■ **What you need to do**: In full and without alteration, give the listing again.

■ **Given entries**:

/-- A frame that carries such a datagram is delivered from the driver to the handler, whatever its
Ethernet addresses; no reaction is pending (41_frame_transport.md R162 to R164; 44_ip.md R221; 45_udp.md R260). -/
def Obligations.UdpFrameDelivered : Prop :=
  ∀ (d : Ipv4Operands) (sport dport checksum : BitVec 16) (data pad : Bytes) (dst src : Mac) (h : ExtHandler)
    (s : State),
    IpAccepted s.cfg s.cfg.ipprotoUdp d → d.hdrLen = 5 → d.totalLen.toNat = 28 + data.length →
    d.rest = udpBytes sport dport (BitVec.ofNat 16 (8 + data.length)) checksum data ++ pad →
    pseudoSum s.cfg d.srcIp s.cfg.ifIp (udpBytes sport dport (BitVec.ofNat 16 (8 + data.length)) 0 data)
      = checksum →
    s.cfg.ipprotoUdp ∈ s.cfg.ipRecognised → registryLookup s.cfg.ethertypeIp s = some .ip →
    registryLookup (s.cfg.ipprotoUdp.setWidth 16) s = some .udp → portLookup dport s = some h →
    s.reactions = [] →
    exec (.ethTypeIp dst src (ipv4Bytes s.cfg.ipprotoUdp d)) s
      = .next { s with out := s.out ++ [.udpDeliver h data data.length d.srcIp sport] } ∧
    exec (.ethRx (ethBytes dst src s.cfg.ethertypeIp (ipv4Bytes s.cfg.ipprotoUdp d))) s
      = .next { s with out := s.out ++ [.udpDeliver h data data.length d.srcIp sport] } ∧
    (∀ fs, s.driverRx = ethBytes dst src s.cfg.ethertypeIp (ipv4Bytes s.cfg.ipprotoUdp d) :: fs →
      34 + d.rest.length ≤ s.cfg.rxBufCap →
      exec .poll s = .next { s with
        driverRx := fs
        rxScratch := ethBytes dst src s.cfg.ethertypeIp (ipv4Bytes s.cfg.ipprotoUdp d)
        out := s.out ++ [.udpDeliver h data data.length d.srcIp sport] })

/-- A datagram of protocol `IPPROTO_ICMP` goes where the registry says, as any other: `IP_RX` dispatches its
payload by its protocol. A registered external handler gets the payload, no reaction being pending; with none
registered it is dropped with no notification. That the discriminator stands for this is the model's reading
of R103(c), log entry 11 (30_encoding.md R103(c); 44_ip.md R225(d)). -/
def Obligations.IcmpDatagramByRegistry : Prop :=
  ∀ (d : Ipv4Operands) (s : State), IpAccepted s.cfg s.cfg.ipprotoIcmp d →
    4 * d.hdrLen.toNat ≤ d.totalLen.toNat → s.cfg.ipprotoIcmp ∈ s.cfg.ipRecognised →
    exec (.ipProtoIcmp d) s
      = exec (.dispatch (payloadOf d) (s.cfg.ipprotoIcmp.setWidth 16) (.ip d.srcIp)) s ∧
    (∀ n, registryLookup (s.cfg.ipprotoIcmp.setWidth 16) s = some (.ext n) → s.reactions = [] →
      exec (.ipProtoIcmp d) s = .next { s with
        out := s.out ++ [.handlerCall n (payloadOf d) (s.cfg.ipprotoIcmp.setWidth 16) (.ip d.srcIp)] }) ∧
    (registryLookup (s.cfg.ipprotoIcmp.setWidth 16) s = none →
      exec (.ipProtoIcmp d) s = .next { s with out := s.out ++ [.drop .noHandler] })

/-! ## Initialisation and reactions -/

/-- `INIT` registers the three receive operations, broadcasts the gratuitous request for this interface's
own IP, sets `inited`, and changes nothing else (70_reset_and_hazards.md R322; 43_arp.md R203). -/
def Obligations.InitRegistersAndAnnounces : Prop :=
  ∀ s : State, s.cfg.legal = true →
    ∃ t, exec .init s = .next t ∧
      t = { s with
        registry := t.registry
        inited := true
        out := s.out ++ [.driverSend (requestFrame s.cfg s.cfg.ifIp)] } ∧
      (s.registry = [] → ∀ k, registryLookup k t =
        if k = s.cfg.ethertypeArp then some .arp
        else if k = s.cfg.ethertypeIp then some .ip
        else if k = s.cfg.ipprotoUdp.setWidth 16 then some .udp
        else none)

/-- A command that a party may issue in a reaction completes, calls nobody out of the block and uses up no
reaction, so a reaction never causes a further one (60_exceptions.md R301). -/
def Obligations.ReactionsDoNotNest : Prop :=
  ∀ (c : Instr) (s : State), allowedToHandler c = true ∨ allowedToIcmp c = true →
    ∃ t es, exec c s = .next t ∧ t.out = s.out ++ es ∧ (∀ e ∈ es, e.isQuiet = true) ∧
      t = { s with
        ipId := t.ipId, arpPending := t.arpPending, registry := t.registry, portTable := t.portTable,
        out := t.out }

■ **Finished exercise**:
/-- A frame that carries such a datagram is delivered from the driver to the handler, whatever its
Ethernet addresses; no reaction is pending (41_frame_transport.md R162 to R164; 44_ip.md R221; 45_udp.md R260). -/
def Obligations.UdpFrameDelivered : Prop :=
  ∀ (d : Ipv4Operands) (sport dport checksum : BitVec 16) (data pad : Bytes) (dst src : Mac) (h : ExtHandler)
    (s : State),
    IpAccepted s.cfg s.cfg.ipprotoUdp d → d.hdrLen = 5 → d.totalLen.toNat = 28 + data.length →
    d.rest = udpBytes sport dport (BitVec.ofNat 16 (8 + data.length)) checksum data ++ pad →
    pseudoSum s.cfg d.srcIp s.cfg.ifIp (udpBytes sport dport (BitVec.ofNat 16 (8 + data.length)) 0 data)
      = checksum →
    s.cfg.ipprotoUdp ∈ s.cfg.ipRecognised → registryLookup s.cfg.ethertypeIp s = some .ip →
    registryLookup (s.cfg.ipprotoUdp.setWidth 16) s = some .udp → portLookup dport s = some h →
    s.reactions = [] →
    exec (.ethTypeIp dst src (ipv4Bytes s.cfg.ipprotoUdp d)) s
      = .next { s with out := s.out ++ [.udpDeliver h data data.length d.srcIp sport] } ∧
    exec (.ethRx (ethBytes dst src s.cfg.ethertypeIp (ipv4Bytes s.cfg.ipprotoUdp d))) s
      = .next { s with out := s.out ++ [.udpDeliver h data data.length d.srcIp sport] } ∧
    (∀ fs, s.driverRx = ethBytes dst src s.cfg.ethertypeIp (ipv4Bytes s.cfg.ipprotoUdp d) :: fs →
      34 + d.rest.length ≤ s.cfg.rxBufCap →
      exec .poll s = .next { s with
        driverRx := fs
        rxScratch := ethBytes dst src s.cfg.ethertypeIp (ipv4Bytes s.cfg.ipprotoUdp d)
        out := s.out ++ [.udpDeliver h data data.length d.srcIp sport] })

/-- A datagram of protocol `IPPROTO_ICMP` goes where the registry says, as any other: `IP_RX` dispatches its
payload by its protocol. A registered external handler gets the payload, no reaction being pending; with none
registered it is dropped with no notification. That the discriminator stands for this is the model's reading
of R103(c), log entry 11 (30_encoding.md R103(c); 44_ip.md R225(d)). -/
def Obligations.IcmpDatagramByRegistry : Prop :=
  ∀ (d : Ipv4Operands) (s : State), IpAccepted s.cfg s.cfg.ipprotoIcmp d →
    4 * d.hdrLen.toNat ≤ d.totalLen.toNat → s.cfg.ipprotoIcmp ∈ s.cfg.ipRecognised →
    exec (.ipProtoIcmp d) s
      = exec (.dispatch (payloadOf d) (s.cfg.ipprotoIcmp.setWidth 16) (.ip d.srcIp)) s ∧
    (∀ n, registryLookup (s.cfg.ipprotoIcmp.setWidth 16) s = some (.ext n) → s.reactions = [] →
      exec (.ipProtoIcmp d) s = .next { s with
        out := s.out ++ [.handlerCall n (payloadOf d) (s.cfg.ipprotoIcmp.setWidth 16) (.ip d.srcIp)] }) ∧
    (registryLookup (s.cfg.ipprotoIcmp.setWidth 16) s = none →
      exec (.ipProtoIcmp d) s = .next { s with out := s.out ++ [.drop .noHandler] })

/-! ## Initialisation and reactions -/

/-- `INIT` registers the three receive operations, broadcasts the gratuitous request for this interface's
own IP, sets `inited`, and changes nothing else (70_reset_and_hazards.md R322; 43_arp.md R203). -/
def Obligations.InitRegistersAndAnnounces : Prop :=
  ∀ s : State, s.cfg.legal = true →
    ∃ t, exec .init s = .next t ∧
      t = { s with
        registry := t.registry
        inited := true
        out := s.out ++ [.driverSend (requestFrame s.cfg s.cfg.ifIp)] } ∧
      (s.registry = [] → ∀ k, registryLookup k t =
        if k = s.cfg.ethertypeArp then some .arp
        else if k = s.cfg.ethertypeIp then some .ip
        else if k = s.cfg.ipprotoUdp.setWidth 16 then some .udp
        else none)

/-- A command that a party may issue in a reaction completes, calls nobody out of the block and uses up no
reaction, so a reaction never causes a further one (60_exceptions.md R301). -/
def Obligations.ReactionsDoNotNest : Prop :=
  ∀ (c : Instr) (s : State), allowedToHandler c = true ∨ allowedToIcmp c = true →
    ∃ t es, exec c s = .next t ∧ t.out = s.out ++ es ∧ (∀ e ∈ es, e.isQuiet = true) ∧
      t = { s with
        ipId := t.ipId, arpPending := t.arpPending, registry := t.registry, portTable := t.portTable,
        out := t.out }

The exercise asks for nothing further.